Потом на лугах появились желтые цветы — признак того, что вода спадает и река возвращается в свое русло. Крестьяне внимательно смотрели на луга — единственное деревенское пастбище, — а коровы, чувствуя дыхание весны через открытые двери хлевов, тоскливо мычали.
Он не зашел к Зависьлякам, несмотря на то что дважды падал, искалеченная нога горела, нещадно болела негнущаяся стопа. Таков приказ… Осталось только Вуйтовице… перебраться через железную дорогу — и вот уже первые хаты их деревни, беспорядочно рассыпанные по полю. Как-то он слышал разговор Матеуша со стариком Станкевичем. Они говорили, что, как только кончится война, надо бы Зенеку поступить в школу, приобрести какую-нибудь специальность и переселиться в город. Матеуш умел убеждать, и старик задумчиво крутил ус. Может быть, соглашался с ним? А у Зенека мурашки пробегали по спине. Покинуть все: родной дом, деревню, реку? Здесь все было для него ясно и понятно. А там, в городе?..
Со двора Боровцувов его лениво облаяла собака, — видимо, из сеней, так как лай ее был приглушенным. Он миновал и эту хату. С Янкой Боровцув он учился в одном классе, делал за нее арифметику. Тупая была девчонка, но гордилась, что у нее первой во всем классе начали расти груди. Однажды в седьмом, а может быть, в шестом классе он целовался с ней на железнодорожной насыпи, а потом Зенек угрожал, что если она не пойдет с ним на насыпь, то он не будет помогать ей по арифметике.

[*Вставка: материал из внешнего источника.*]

-- ==== Sys2Proof/Tests/Slice0.lean ====
section
/-! SUPPORT. The tests: expected results from the spec's tables, worked examples and vectors (95_test_vectors.md), each
on one step of a small state; and for every obligation with hypotheses a witness that meets them. -/

namespace Sys2Proof.Tests

open Sys2Proof.Machine

/-! Small states. -/

/-- After reset, with four zero key words and 128 zero words written, and no command since. -/
def idle : State := { State.reset with buf := Vector.replicate 128 0, keywr := 0b1111 }

/-- The same with another stream state. -/
def inStream (m : Stream) : State := { idle with stream := m }

/-- The state in which a write of `w` to CMD stands on the port. -/
def offering (w : Word) (s : State) : State := { s with bus := some (.write 0x03 w) }

/-- The state in which `i` is pending and the engine sequencer moves next. -/
def pending (i : Instr) (s : State) : State := { s with pend := some i, busy := true }

/-- The outcome is a next state with the property. -/
def ends (o : Host.Outcome State Fault Refusal) (p : State → Bool) : Bool :=
  match o with
  | .next t => p t
  | .fault _ => false
  | .refused _ => false

/-- The first words of BUF. -/
def firstWords (k : Nat) (s : State) : List Word := s.buf.toList.take k

/-! WellFormed: an argument that does not fit ARG is refused. -/

theorem test_scramble_ill_formed : Instr.wellFormed (.scramble 1024) = false := by decide
theorem test_unscramble_ill_formed : Instr.wellFormed (.unscramble 1024) = false := by decide
theorem test_chunk_ill_formed : Instr.wellFormed (.chunk 1024) = false := by decide
theorem test_largest_argument_well_formed : Instr.wellFormed (.chunk 1023) = true := by decide

/-! Decoding: words written out from the table of R87, RSV1 ARG RSV0 OP. -/

theorem test_decode_scramble : decode 0b000000_0000000010_000000000000_0001 = .ok (.scramble 2) := by decide
theorem test_decode_unscramble : decode 0b000000_1111111111_000000000000_0010 = .ok (.unscramble 1023) := by decide
theorem test_decode_keyclr : decode 0b000000_0000000000_000000000000_0011 = .ok .keyclr := by decide
theorem test_decode_encopen : decode 0b000000_0000000000_000000000000_0100 = .ok .encopen := by decide
theorem test_decode_decopen : decode 0b000000_0000000000_000000000000_0101 = .ok .decopen := by decide
theorem test_decode_chunk : decode 0b000000_1000000000_000000000000_0110 = .ok (.chunk 512) := by decide
theorem test_decode_close : decode 0b000000_0000000000_000000000000_0111 = .ok .close := by decide
theorem test_decode_zero : decode 0x00000000 = .error .reservedOp := by decide
theorem test_decode_reserved_op : decode 0x00000008 = .error .reservedOp := by decide
theorem test_decode_bit_26 : decode 0x04020001 = .error .reservedBits := by decide
theorem test_decode_bit_4 : decode 0x00020011 = .error .reservedBits := by decide
theorem test_decode_close_with_argument : decode 0x00010007 = .error .argNotZero := by decide
theorem test_decodeTableWord : decodeTableWord 32 0x01F40006 = some (.chunk 500) := by decide
theorem test_rows_are_disjoint :
    opcodeRows.Pairwise fun r r' => r.pattern &&& r'.mask ≠ r'.pattern ∨ r.mask ≠ r'.mask := by decide

/-! The cipher: T-E3, T-E1, T-E2, T-E4, T-E6, R115. -/

/-- The key KA of 95_test_vectors.md. -/
def ka : Vector Word 4 := #v[0x00112233, 0x44556677, 0x8899aabb, 0xccddeeff]

/-- The key KB of 95_test_vectors.md. -/
def kb : Vector Word 4 := #v[0x01234567, 0x89abcdef, 0xfedcba98, 0x76543210]

theorem test_mx_mixed : mx kb 0x12345678 0x9abcdef0 0xdaa66d2b 2 2 = 0xc944132b := by decide
theorem test_mx_both_sums_wrap :
    mx (Vector.replicate 4 0) 0xffffffff 0xffffffff 0x9e3779b9 0 2 = 0xb9c88657 := by decide
theorem test_mx_ka : mx ka 0x80000000 0x00000001 0x3c6ef372 3 0 = 0x8d4ce276 := by decide
theorem test_round_sums_and_selectors :
    (List.range 6).map (fun r => (roundSum (r + 1), selector (roundSum (r + 1)))) =
      [(0x9E3779B9, 2), (0x3C6EF372, 0), (0xDAA66D2B, 2), (0x78DDE6E4, 1), (0x1715609D, 3), (0xB54CDA56, 1)] := by
  decide
theorem test_scramble_v3 : scramble 3 ka [1, 2, 3] = [0x8057103a, 0x85cc2186, 0x5ac6d1ac] := by decide +kernel
theorem test_scramble_v5 :
    scramble 5 kb [0x11111111, 0x22222222, 0x33333333, 0x44444444, 0x55555555] =
      [0x848d23eb, 0xf2f9f385, 0x4b856c79, 0xe9b5cc84, 0xd409ba69] := by decide +kernel
theorem test_unscramble_v8 :
    unscramble 2 (Vector.replicate 4 0) [0, 0] = [0x2c0215e9, 0x18f7e575] := by decide +kernel
/-- The golden block T-E6, words 0 to 7. -/
theorem test_scramble_golden_block :
    (scramble 128 (Vector.replicate 4 0) (List.replicate 128 0)).take 8 =
      [0x54bbe5fe, 0xcc8252d1, 0x9c620b0c, 0x08c47a11, 0x8d87bd61, 0x3c6882d7, 0xc49d76e8, 0x5a5dd747] := by
  decide +kernel
/-- T-P6: the byte 0x41 padded and encrypted with KA, words 0 to 7. -/
theorem test_scramble_padded_byte :
    (scramble 128 ka (0x30303041 :: List.replicate 127 0x30303030)).take 8 =
      [0x21eaa61b, 0x86b41ef9, 0x785d3a73, 0x45f4b44f, 0x0af3d6b0, 0xa785b6a0, 0xb7ba1a5f, 0x14f196c7] := by
  decide +kernel
/-- T-E4, n = 128, words 120 to 127. -/
theorem test_unscramble_zero_block :
    (unscramble 128 (Vector.replicate 4 0) (List.replicate 128 0)).drop 120 =
      [0x75fa3b13, 0xd0cba173, 0x286fc711, 0x6d8ae42b, 0xe4dadf4b, 0x0d45d8d3, 0x49de332c, 0xfb260ddb] := by
  decide +kernel

/-! Bytes: T-P1, R62, R157. -/

theorem test_pad_1 :
    wordAt (pad 1 (List.replicate 128 0xAAAAAAAA)) 0 = 0x303030aa := by decide +kernel
theorem test_pad_500 :
    ((pad 500 (List.replicate 128 0xAAAAAAAA)).drop 124) = [0xaaaaaaaa, 0x30303030, 0x30303030, 0x30303030] := by
  decide +kernel
theorem test_words_of : wordsOf [0x00, 0x01, 0x02, 0x03, 0x04, 0x05, 0x06, 0x07] = [0x03020100, 0x07060504] := by decide
theorem test_bytes_of : bytesOf [0x54bbe5fe, 0xcc8252d1] = [0xfe, 0xe5, 0xbb, 0x54, 0xd1, 0x52, 0x82, 0xcc] := by decide
theorem test_key_text :
    keyOfText "0123456789abcdefFEDCBA9876543210".toList =
      some [0x01234567, 0x89abcdef, 0xfedcba98, 0x76543210] := by decide +kernel
theorem test_key_text_too_long : keyOfText "0123456789abcdefFEDCBA98765432100".toList = none := by decide +kernel
/-- R88, R89: `loadbytes` fills the last word with zeros; `chunk 3` is one write to CMD. -/
theorem test_script :
    expandAll [.loadbytes [0x41, 0x42, 0x43], .command (.chunk 3), .wait] =
      [.access (.write 0x80 0x00434241), .access (.write 0x03 0x00030006), .wait] := by decide
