/-! ## A new step's cleared ports (R40) -/

@[simp] theorem State.clearPorts_regs (s : State) : s.clearPorts.regs = s.regs := rfl
@[simp] theorem State.clearPorts_mode (s : State) : s.clearPorts.mode = s.mode := rfl
@[simp] theorem State.clearPorts_mem (s : State) : s.clearPorts.mem = s.mem := rfl
@[simp] theorem State.clearPorts_instrIn (s : State) : s.clearPorts.instrIn = s.instrIn := rfl
@[simp] theorem State.clearPorts_decIn (s : State) : s.clearPorts.decIn = s.decIn := rfl
@[simp] theorem State.clearPorts_charIn (s : State) : s.clearPorts.charIn = s.charIn := rfl
@[simp] theorem State.clearPorts_maskIn (s : State) : s.clearPorts.maskIn = s.maskIn := rfl
@[simp] theorem State.clearPorts_waiting (s : State) : s.clearPorts.waiting = s.waiting := rfl
@[simp] theorem State.clearPorts_status (s : State) : s.clearPorts.status = none := rfl
@[simp] theorem State.clearPorts_outDec (s : State) : s.clearPorts.outDec = none := rfl
@[simp] theorem State.clearPorts_outChar (s : State) : s.clearPorts.outChar = none := rfl
@[simp] theorem State.clearPorts_sent (s : State) : s.clearPorts.sent = s.sent := rfl

/-! ## The host's deliveries (R153) -/

@[simp] theorem State.deliver_regs (s : State) (d : Delivery) : (s.deliver d).regs = s.regs := by cases d <;> rfl
@[simp] theorem State.deliver_mode (s : State) (d : Delivery) : (s.deliver d).mode = s.mode := by cases d <;> rfl
@[simp] theorem State.deliver_mem (s : State) (d : Delivery) : (s.deliver d).mem = s.mem := by cases d <;> rfl
@[simp] theorem State.deliver_waiting (s : State) (d : Delivery) : (s.deliver d).waiting = s.waiting := by cases d <;> rfl
@[simp] theorem State.deliver_status (s : State) (d : Delivery) : (s.deliver d).status = s.status := by cases d <;> rfl
@[simp] theorem State.deliver_outDec (s : State) (d : Delivery) : (s.deliver d).outDec = s.outDec := by cases d <;> rfl
@[simp] theorem State.deliver_outChar (s : State) (d : Delivery) : (s.deliver d).outChar = s.outChar := by cases d <;> rfl
@[simp] theorem State.deliver_sent (s : State) (d : Delivery) : (s.deliver d).sent = s.sent := by cases d <;> rfl

end Sys2Proof.Machine
end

Янка давно вышла замуж, родила ребенка. Ее муж не состоит в организации — боится. Над ним смеялись, а он отвечал, что не спешит в могилу. Но никто из их организации до сих пор не погиб, только двоих арестовали немцы. Оба живы, один в Майданеке, другой в Замке.
Снег хрустит под ногами… Во время таких прогулок в одиночестве в голову приходят странные мысли, преследуют воспоминания. Зенек старается отмахнуться от них.
Когда-то Янка обозвала Иренку свиньей. Он знал почему: ревновала. Ему нравилась Иренка.
Теперь Иренка уже стала Франчуковой и ждет ребенка. Стах добился своего: ходил за ней, пока не согласилась. Ему здорово везло: денег имел много. Торговал табаком с варшавянами и гнал самогонку с Зыгмунтом Рыбакувым. Стах пил как сапожник — говорил, что в его деле иначе нельзя. Люди шептались, что Иренке живется с ним нелегко. Впрочем, жизнь со старухой Франчуковой даже для святого была бы невыносима.
Стах тоже принадлежал к организации, и его уважали. Когда нужны были лошади или деньги, он всегда охотно их давал. Зенека же всегда передергивало, когда он видел красную морду Франчука.
В Вуйтовице первый дом от реки принадлежал Краузе. Говорили, что по происхождению он немец, что, как и его брат, служит в немецкой жандармерии. Но с Краузе все было в порядке. Он не был с ними, но и не мешал, даже если к нему обращались с какой-нибудь просьбой. А вот дочь его путалась с немцами, — правда, только с одним немцем из фабричной охраны. Люди, впрочем, говорили, что он, кажется, чех, но ни слова по-польски он не понимал, а ведь чешский язык сходен с польским. Несколько раз предупреждали Ядвигу, что остригут ее, но она никого не слушала и почти каждый день ходила в Жулеюв. Сидели с этим фрицем в закусочной, обнимались на людях, затем шли к нему на квартиру. Старуха Краузе говорила людям, что Ядвига имеет право любить кого захочет. В ответ ей молча кивали. Не поймешь, что у людей в душе.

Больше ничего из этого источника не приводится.